(EXTRACTED ENTRIES Opens)
-- ==== Sys2Proof/Machine/FlowOps.lean ====
section
/-! DEFINITION. Operations of the graph and its scheduler: instances, edges, pressure, ready lanes, dispatches, line locks and
the passing on of items (R190 to R202). -/

namespace Sys2Proof.Machine
open Sys2Proof

/-! ### Node types (R190) -/

def tLinkRx : Nat := 0x01
def tCellRx : Nat := 0x02
def tPortRx : Nat := 0x03
def tDefrag : Nat := 0x04
def tDecrypt : Nat := 0x05
def tReplay : Nat := 0x06
def tParse : Nat := 0x07
def tCtxUpdate : Nat := 0x08
def tValidate : Nat := 0x09
def tEstimate : Nat := 0x0A
def tBillPost : Nat := 0x0B
def tDemand : Nat := 0x0C
def tBalance : Nat := 0x0D
def tPhaseCorr : Nat := 0x0E
def tStore : Nat := 0x0F
def tExport : Nat := 0x10
def tAlarm : Nat := 0x11
def tCampaign : Nat := 0x12
def tDownBuild : Nat := 0x13
def tEncrypt : Nat := 0x14
def tLinkTx : Nat := 0x15
def tTickClose : Nat := 0x16

/-- Context writers (R190). -/
def ctxWriter (t : Nat) : Bool := [0x06, 0x08, 0x09, 0x0A, 0x0B, 0x0C, 0x0E, 0x12, 0x13, 0x16].contains t

/-- Sources. -/
def isSource (t : Nat) : Bool := t == tLinkRx || t == tCellRx || t == tPortRx

def noEdge : Nat := 0xFFFF

/-- Instances and edges of the graph in force. -/
def liveNodes (s : State) : List GNode := match s.p.graph with | some g => g.nodes | none => []

def liveEdges (s : State) : List GEdge := match s.p.graph with | some g => g.edges | none => []

/-- With them, those of an old graph being drained (R195). -/
def gNodes (s : State) : List GNode := liveNodes s ++ (match s.flow.old with | some o => o.nodes | none => [])

def gEdges (s : State) : List GEdge := liveEdges s ++ (match s.flow.old with | some o => o.edges | none => [])

def nodeRec (s : State) (n : Nat) : Option GNode := (gNodes s).find? (fun x => x.node == n)

def edgeRec (s : State) (e : Nat) : Option GEdge := (gEdges s).find? (fun x => x.edge == e)

def nodeType (s : State) (n : Nat) : Nat := match nodeRec s n with | some x => x.type | none => 0

def inEdges (x : GNode) : List Nat := x.inEdges.filter (fun e => e ≠ noEdge)

def outEdges (x : GNode) : List Nat := x.outEdges.filter (fun e => e ≠ noEdge)

def edgeSt (s : State) (e : Nat) : EdgeSt := s.flow.edges.getD e {}

def cellsOf (x : EdgeSt) : Nat := (x.items.map Item.cells).sum

def setEdge (s : State) (e : Nat) (x : EdgeSt) : State :=
  { s with flow := { s.flow with edges := s.flow.edges.set e { x with peak := max x.peak (cellsOf x) } } }

def nodeSt (s : State) (n : Nat) : NodeSt := s.flow.nodes.getD n {}

def setNode (s : State) (n : Nat) (x : NodeSt) : State := { s with flow := { s.flow with nodes := s.flow.nodes.set n x } }

/-- Cells of an item of so many payload bytes: 32 words of 8 bytes each, header included (R418). -/
def cellsFor (bytes : Nat) : Nat := (16 + bytes + 255) / 256

def capOfEdge (s : State) (e : Nat) : Nat := match edgeRec s e with | some r => r.capCells | none => 0

def freeCells (s : State) (e : Nat) : Nat := capOfEdge s e - cellsOf (edgeSt s e) - (edgeSt s e).reserved

/-! ### Sources and pressure (R200, R203, R206) -/

/-- The instance of a source or sink type that serves a binding. -/
def boundNode (s : State) (t bind : Nat) : Option GNode := (liveNodes s).find? (fun x => x.type == t && x.bind == bind)

/-- The highest BIND at or below a cell among instances of a type: the instance that serves the cell (R193). -/
def cellNodeOf (t c : Nat) : List GNode → Option GNode
  | [] => none
  | x :: l =>
    let r := cellNodeOf t c l
    if x.type = t && x.bind ≤ c then
      match r with
      | some y => if x.bind ≤ y.bind then some y else some x
      | none => some x
    else r

/-- The source instance of a link: LINK_RX of a channel or port, CELL_RX of a cell. -/
def sourceOf (s : State) (link : Nat) : Option GNode :=
  if link < 1024 then cellNodeOf tCellRx link (liveNodes s) else boundNode s tLinkRx link

/-- Pressure on every source: journal limit, admission close of a power failure, a member of a pair that is not ACTIVE (R404). -/
def globalPressure (s : State) : Bool := s.flow.journalLimit || s.boot.pfw || notActive s

def underPressure (s : State) (n : Nat) : Bool := (nodeSt s n).pressure || globalPressure s

/-- The engine admits meter traffic: full service, not in safe hold, lifecycle state that serves meters, and not a
non-ACTIVE member of a pair. -/
def serving (s : State) : Bool :=
  decide (s.boot.stage = 6) && !s.err.safeHold && !notActive s &&
  (decide (s.vault.life = .provisioned) || decide (s.vault.life = .operational))

/-- The link's source has credit for an item of so many bytes (R66, R84, R200). -/
def linkCredit (s : State) (link bytes : Nat) : Bool :=
  serving s && !globalPressure s &&
  (match sourceOf s link with
   | some x => match inEdges x with
     | e :: _ => decide (cellsFor bytes ≤ freeCells s e) && !(nodeSt s x.node).pressure
     | [] => false
   | none => false)

/-- Pressure with hysteresis at one source: set at XOFF_CELLS, released below XON_CELLS. -/
def refreshPressure (s : State) (x : GNode) : State :=
  match inEdges x with
  | e :: _ =>
    match edgeRec s e with
    | some r =>
      let c := cellsOf (edgeSt s e)
      let st := nodeSt s x.node
      let pr := if 0 < r.xoff && r.xoff ≤ c then true else if c < r.xon then false else st.pressure
      if pr = st.pressure then s else setNode s x.node { st with pressure := pr }
    | none => s
  | [] => s

/-- ETH_A or ETH_B sends PAUSE or PFC where it starts or ceases to be under pressure (R200). -/
def pauseSync (s : State) (x : Nat) : State :=
  let p := ethPort s.eth x
  let on := match boundNode s tPortRx x with
    | some n => underPressure s n.node && decide (prm s .ethFcMode x ≠ 2) && egressOk s
    | none => false
  if on = p.pressure then s
  else
    let s1 := { s with eth := ethSet s.eth x { p with
      pressure := on, lastPauseNs := s.time.mc, pauseSent := if egressOk s then p.pauseSent + 1 else p.pauseSent } }
    if egressOk s then ethTx s1 x false else s1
(EXTRACTED ENTRIES Closes)
*WORK TASK*
Go through the records above and set each one down exactly, please.

*TASK SOLUTION*
-- ==== Sys2Proof/Machine/FlowOps.lean ====
section
/-! DEFINITION. Operations of the graph and its scheduler: instances, edges, pressure, ready lanes, dispatches, line locks and
the passing on of items (R190 to R202). -/

namespace Sys2Proof.Machine
open Sys2Proof

/-! ### Node types (R190) -/

def tLinkRx : Nat := 0x01
def tCellRx : Nat := 0x02
def tPortRx : Nat := 0x03
def tDefrag : Nat := 0x04
def tDecrypt : Nat := 0x05
def tReplay : Nat := 0x06
def tParse : Nat := 0x07
def tCtxUpdate : Nat := 0x08
def tValidate : Nat := 0x09
def tEstimate : Nat := 0x0A
def tBillPost : Nat := 0x0B
def tDemand : Nat := 0x0C
def tBalance : Nat := 0x0D
def tPhaseCorr : Nat := 0x0E
def tStore : Nat := 0x0F
def tExport : Nat := 0x10
def tAlarm : Nat := 0x11
def tCampaign : Nat := 0x12
def tDownBuild : Nat := 0x13
def tEncrypt : Nat := 0x14
def tLinkTx : Nat := 0x15
def tTickClose : Nat := 0x16

/-- Context writers (R190). -/
def ctxWriter (t : Nat) : Bool := [0x06, 0x08, 0x09, 0x0A, 0x0B, 0x0C, 0x0E, 0x12, 0x13, 0x16].contains t

/-- Sources. -/
def isSource (t : Nat) : Bool := t == tLinkRx || t == tCellRx || t == tPortRx

def noEdge : Nat := 0xFFFF

/-- Instances and edges of the graph in force. -/
def liveNodes (s : State) : List GNode := match s.p.graph with | some g => g.nodes | none => []

def liveEdges (s : State) : List GEdge := match s.p.graph with | some g => g.edges | none => []

/-- With them, those of an old graph being drained (R195). -/
def gNodes (s : State) : List GNode := liveNodes s ++ (match s.flow.old with | some o => o.nodes | none => [])

def gEdges (s : State) : List GEdge := liveEdges s ++ (match s.flow.old with | some o => o.edges | none => [])

def nodeRec (s : State) (n : Nat) : Option GNode := (gNodes s).find? (fun x => x.node == n)

def edgeRec (s : State) (e : Nat) : Option GEdge := (gEdges s).find? (fun x => x.edge == e)

def nodeType (s : State) (n : Nat) : Nat := match nodeRec s n with | some x => x.type | none => 0

def inEdges (x : GNode) : List Nat := x.inEdges.filter (fun e => e ≠ noEdge)

def outEdges (x : GNode) : List Nat := x.outEdges.filter (fun e => e ≠ noEdge)

def edgeSt (s : State) (e : Nat) : EdgeSt := s.flow.edges.getD e {}

def cellsOf (x : EdgeSt) : Nat := (x.items.map Item.cells).sum

def setEdge (s : State) (e : Nat) (x : EdgeSt) : State :=
  { s with flow := { s.flow with edges := s.flow.edges.set e { x with peak := max x.peak (cellsOf x) } } }

def nodeSt (s : State) (n : Nat) : NodeSt := s.flow.nodes.getD n {}

def setNode (s : State) (n : Nat) (x : NodeSt) : State := { s with flow := { s.flow with nodes := s.flow.nodes.set n x } }

/-- Cells of an item of so many payload bytes: 32 words of 8 bytes each, header included (R418). -/
def cellsFor (bytes : Nat) : Nat := (16 + bytes + 255) / 256

def capOfEdge (s : State) (e : Nat) : Nat := match edgeRec s e with | some r => r.capCells | none => 0

def freeCells (s : State) (e : Nat) : Nat := capOfEdge s e - cellsOf (edgeSt s e) - (edgeSt s e).reserved

/-! ### Sources and pressure (R200, R203, R206) -/

/-- The instance of a source or sink type that serves a binding. -/
def boundNode (s : State) (t bind : Nat) : Option GNode := (liveNodes s).find? (fun x => x.type == t && x.bind == bind)

/-- The highest BIND at or below a cell among instances of a type: the instance that serves the cell (R193). -/
def cellNodeOf (t c : Nat) : List GNode → Option GNode
  | [] => none
  | x :: l =>
    let r := cellNodeOf t c l
    if x.type = t && x.bind ≤ c then
      match r with
      | some y => if x.bind ≤ y.bind then some y else some x
      | none => some x
    else r

/-- The source instance of a link: LINK_RX of a channel or port, CELL_RX of a cell. -/
def sourceOf (s : State) (link : Nat) : Option GNode :=
  if link < 1024 then cellNodeOf tCellRx link (liveNodes s) else boundNode s tLinkRx link

/-- Pressure on every source: journal limit, admission close of a power failure, a member of a pair that is not ACTIVE (R404). -/
def globalPressure (s : State) : Bool := s.flow.journalLimit || s.boot.pfw || notActive s

def underPressure (s : State) (n : Nat) : Bool := (nodeSt s n).pressure || globalPressure s

/-- The engine admits meter traffic: full service, not in safe hold, lifecycle state that serves meters, and not a
non-ACTIVE member of a pair. -/
def serving (s : State) : Bool :=
  decide (s.boot.stage = 6) && !s.err.safeHold && !notActive s &&
  (decide (s.vault.life = .provisioned) || decide (s.vault.life = .operational))

/-- The link's source has credit for an item of so many bytes (R66, R84, R200). -/
def linkCredit (s : State) (link bytes : Nat) : Bool :=
  serving s && !globalPressure s &&
  (match sourceOf s link with
   | some x => match inEdges x with
     | e :: _ => decide (cellsFor bytes ≤ freeCells s e) && !(nodeSt s x.node).pressure
     | [] => false
   | none => false)

/-- Pressure with hysteresis at one source: set at XOFF_CELLS, released below XON_CELLS. -/
def refreshPressure (s : State) (x : GNode) : State :=
  match inEdges x with
  | e :: _ =>
    match edgeRec s e with
    | some r =>
      let c := cellsOf (edgeSt s e)
      let st := nodeSt s x.node
      let pr := if 0 < r.xoff && r.xoff ≤ c then true else if c < r.xon then false else st.pressure
      if pr = st.pressure then s else setNode s x.node { st with pressure := pr }
    | none => s
  | [] => s

/-- ETH_A or ETH_B sends PAUSE or PFC where it starts or ceases to be under pressure (R200). -/
def pauseSync (s : State) (x : Nat) : State :=
  let p := ethPort s.eth x
  let on := match boundNode s tPortRx x with
    | some n => underPressure s n.node && decide (prm s .ethFcMode x ≠ 2) && egressOk s
    | none => false
  if on = p.pressure then s
  else
    let s1 := { s with eth := ethSet s.eth x { p with
      pressure := on, lastPauseNs := s.time.mc, pauseSent := if egressOk s then p.pauseSent + 1 else p.pauseSent } }
    if egressOk s then ethTx s1 x false else s1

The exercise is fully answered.